WHO SHOULD READ THIS PRIVACY NOTICE?
This Privacy Notice applies to any living, identifiable individuals about whom we may process personal data in the course of our business activities. You should read this Privacy Notice if you are:
· An Operative
· A Client Contact
· A Supplier Contact
If you are an employee or applicant for employment within our central business operations – rather than performing services for Clients - you should refer to our internal Privacy Notice instead.
DEFINITIONS
This Privacy Notice uses the following defined terms:
· Client means an employment business or building services contractor which has engaged us to provide services or which we have identified as a business for which we wish to perform services.

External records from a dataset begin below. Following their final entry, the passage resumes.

-- ==== Sys2Proof/Tests/Slice0.lean ====
section
/-!
SUPPORT. Tests/Slice0.lean: a term that each check of WellFormed refuses, a few commands whose results follow from the rules by
hand, and for the premises of each statement, clause by clause, a state and operands that meet them together.
-/

open Sys2Proof Sys2Proof.Machine

section

set_option Elab.async false
set_option linter.unusedVariables false

/-- Domains in the state ON. -/
def domsOn (l : List Nat) : List (Nat × Dom) := l.map fun d => (d, ⟨.on, 0, []⟩)

/-- A job of nothing. -/
def job0 : Job :=
  { t := 0, seq := 0, cyc := 0, nominal := 0, deadline := 0, pins := [], hdr := [], gen := 0, host := false, img := 0, cl := 0,
    checked := false, guaranteed := false, deferred := false, active := false, late := false, noFrame := false,
    replay := false, newBufs := [] }

/-- The next state of an answer. -/
def after (o : Answer) : State := match o with | .next t => t | _ => State.reset

/-- Words written from the table of R229, each with the instruction it stands for: ADD V1, V2; MUL V2, V3; MOVI V5, #0x7F; LDIP CNT,
#0x1234; Jcc HS; BR AL, -1; LD V4, word [PY]+; PUSHP SP; INCP CNT; STA; IN V7, #0x22; KCALL #5. -/
theorem test_shg_words :
    shgDecode 3 0x10A 0 = some (.shgAdd 3 1 2) ∧ shgDecode 3 0x453 0 = some (.shgMul 3 2 3) ∧
    shgDecode 3 0x374 0x07F = some (.shgMovi 3 5 0x7F) ∧ shgDecode 3 0x0F1 0x234 = some (.shgLdip 3 3 0x1234) ∧
    shgDecode 3 0x72A 0xBCD = some (.shgJcc 3 2 0xABCD) ∧ shgDecode 3 0xF7F 0 = some (.shgBr 3 14 0x7F) ∧
    shgDecode 3 0x53C 0 = some (.shgLd 3 1 3 4) ∧ shgDecode 3 0x0B3 0 = some (.shgPushp 3 3) ∧
    shgDecode 3 0x0A4 0 = some (.shgIncp 3 4) ∧ shgDecode 3 0x6FF 0xEEE = some (.shgSta 3 7 0xFEEE) ∧
    shgDecode 3 0x037 0x022 = some (.shgIn 3 7 0x22) ∧ shgDecode 3 0x015 0 = some (.shgKcall 3 5) := by decide

/-- Encodings that R232 reserves: 0x000, u = 7, odd registers of MUL, LDP and data mode 3, pointer codes, an immediate's bits [1:0]
and its second word's bits [11:8], and KCALL on the Ridge. -/
theorem test_shg_reserved :
    [0x000, 0x4B8, 0x4F8, 0x448, 0x091, 0x519, 0x0A5, 0x0BD, 0x058, 0x07C, 0x301].all (fun w => (shgDecode 3 w 0).isNone) = true ∧
    shgDecode 3 0x300 0x100 = none ∧ shgDecode 64 0x010 0 = none ∧ shgDecode 3 0x054 0 = some (.shgMovp 3 5 0) := by decide

/-- Shingle core 0 running at 0 with V0 = a and V1 = b. -/
def runs (a b : Byte) : State :=
  { State.reset with cores := [(0, { Core.fresh false with state := .run, v := [(0, a), (1, b)] })], doms := domsOn [40] }

/-- Cluster 0 running at 0 with D0 = a and D1 = b. -/
def issues (a b : W16) : State :=
  { State.reset with clusters := [(0, { Cluster.reset with phase := .run, maps := [(0, 0x8000)], d := [(0, a), (1, b)] })] }

/-! ### What cannot be sent -/

/-- BAR0 is 256 KiB of 32-bit registers (R263, R299). -/
theorem test_wf_registers : (Instr.registerWrite 0x40000 0 0xF).wf = false ∧ (Instr.registerWrite 2 0 0xF).wf = false ∧
    (Instr.registerWrite 0x3FFFC 0 0xF).wf = true := by decide

/-- BAR4: no empty access, none above 4,096 bytes or outside the 32 MiB, and the data have the length (R263). -/
theorem test_wf_bar4 : (Instr.bar4Access 0 0 none).wf = false ∧ (Instr.bar4Access 0 4097 none).wf = false ∧
    (Instr.bar4Access 0x1FFFFFF 2 none).wf = false ∧ (Instr.bar4Access 0 2 (some [0])).wf = false ∧
    (Instr.bar4Access 0x1FFFFFE 2 (some [0, 1])).wf = true := by decide

/-- An atomic access stays within an aligned 8-byte word (R303). -/
theorem test_wf_alias : (Instr.fetchAdd 0 1 8).wf = false ∧ (Instr.fetchAdd 0 0x1FFFFFF 2).wf = false ∧
    (Instr.compareSwap 0 8 0).wf = false ∧ (Instr.compareSwap 0 8 8).wf = true := by decide

/-- A frame has at most 9,600 bytes and ends no earlier than it begins. -/
theorem test_wf_frame : (Instr.inFrameArrival 0 [] true 2 1).wf = false ∧
    (Instr.inFrameArrival 0 (List.replicate 9601 0) true 1 2).wf = false ∧ (Instr.inFrameArrival 0 [] true 1 2).wf = true := by
  decide +kernel

/-- A transfer is at most its LEN bytes; a host answer at most 4,096. -/
theorem test_wf_lengths : (Instr.dmaAbort 0 (2 ^ 25)).wf = false ∧ (Instr.readCompletion 0 (List.replicate 4097 0) true).wf = false := by
  decide +kernel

· Client Contact means a person who is employed or engaged by a Client and with whom we may liaise in respect of any services which we are providing or wish to provide to the Client.
· Data Protection Legislation means (i) the Data Protection Act 2018, the General Data Protection Regulation ((EU) 2016/679) and any national implementing laws, regulations and secondary legislation, as amended or updated from time to time, in the UK and then (ii) any successor legislation to the Data Protection Act 2018 or the GDPR insofar as it is applicable to the United Kingdom;
· Operative means a person who is or who has been registered with us as an umbrella employee or CIS subcontractor;
· Professional Services Provider means any relevant third-party business which provides services to us and which may process personal data, including our:
o Accountants, auditors, tax advisors and lawyers;
o Insurers;
o IT services and software providers;
o Independent consultants and subcontractors who perform services within our central business operations.
· Supplier means a business which provides services to us, including Professional Services Providers.
· Supplier Contact means a person who is employed or engaged by a Supplier and with whom we may liaise from time to time in respect of the services which we receive from that Supplier.
HOW WE OBTAIN PERSONAL DATA
We obtain personal data from a number of different sources, depending on the capacity in which you are dealing with us.
If you are an Operative, we may obtain personal data relating to you:
· Directly if you have:
o registered with us on our website or by telephone;
o contacted us in the course of your employment or engagement;
o sent us written correspondence, including by email and instant messaging.
· Indirectly from:
o third party employment businesses and clients who provide information about the temporary assignments which you have carried out;
o online professional networking sites such as LinkedIn;
o social media sites such as Facebook, Instagram or Twitter;
o governmental departments and agencies such as HMRC, the UK Border Agency and HM Courts and Tribunals Service.
If you are a Client Contact or Supplier Contact, we may obtain personal data relating to you:
· Directly in the course of (i) us providing services to the Client or (ii) the Supplier providing services to us, as applicable; or
· Indirectly from:
o online professional networking sites such as LinkedIn
o your employer’s website and other industry-related websites
o other individuals within your organisation in the course of (i) us providing services to the Client or (ii) the Supplier providing services to us, as applicable.
TYPES OF INFORMATION WE HOLD
If you are an Operative, we may collect, store and process the following types of personal information about you:
· Personal contact details such as name, title, addresses, telephone numbers, and email addresses;
· Your gender, date of birth, nationality and place of residence;
· Your professional skills, experience, qualifications, training and certifications;
· Proof of your identity and address, such as copies of your driving licence, utility bills or similar documents;
· Proof of your right to work in the United Kingdom such as copies of your passport and, where applicable, visa, residence permit or similar government documents;
· Information about temporary assignments which you have carried out, including your job title and the relevant Client together with information which we need to pay you such as your tax code, UTR, bank details, National Insurance Number, working hours and pay rate;
· Any background information which you provide to us during the course of your dealings with us.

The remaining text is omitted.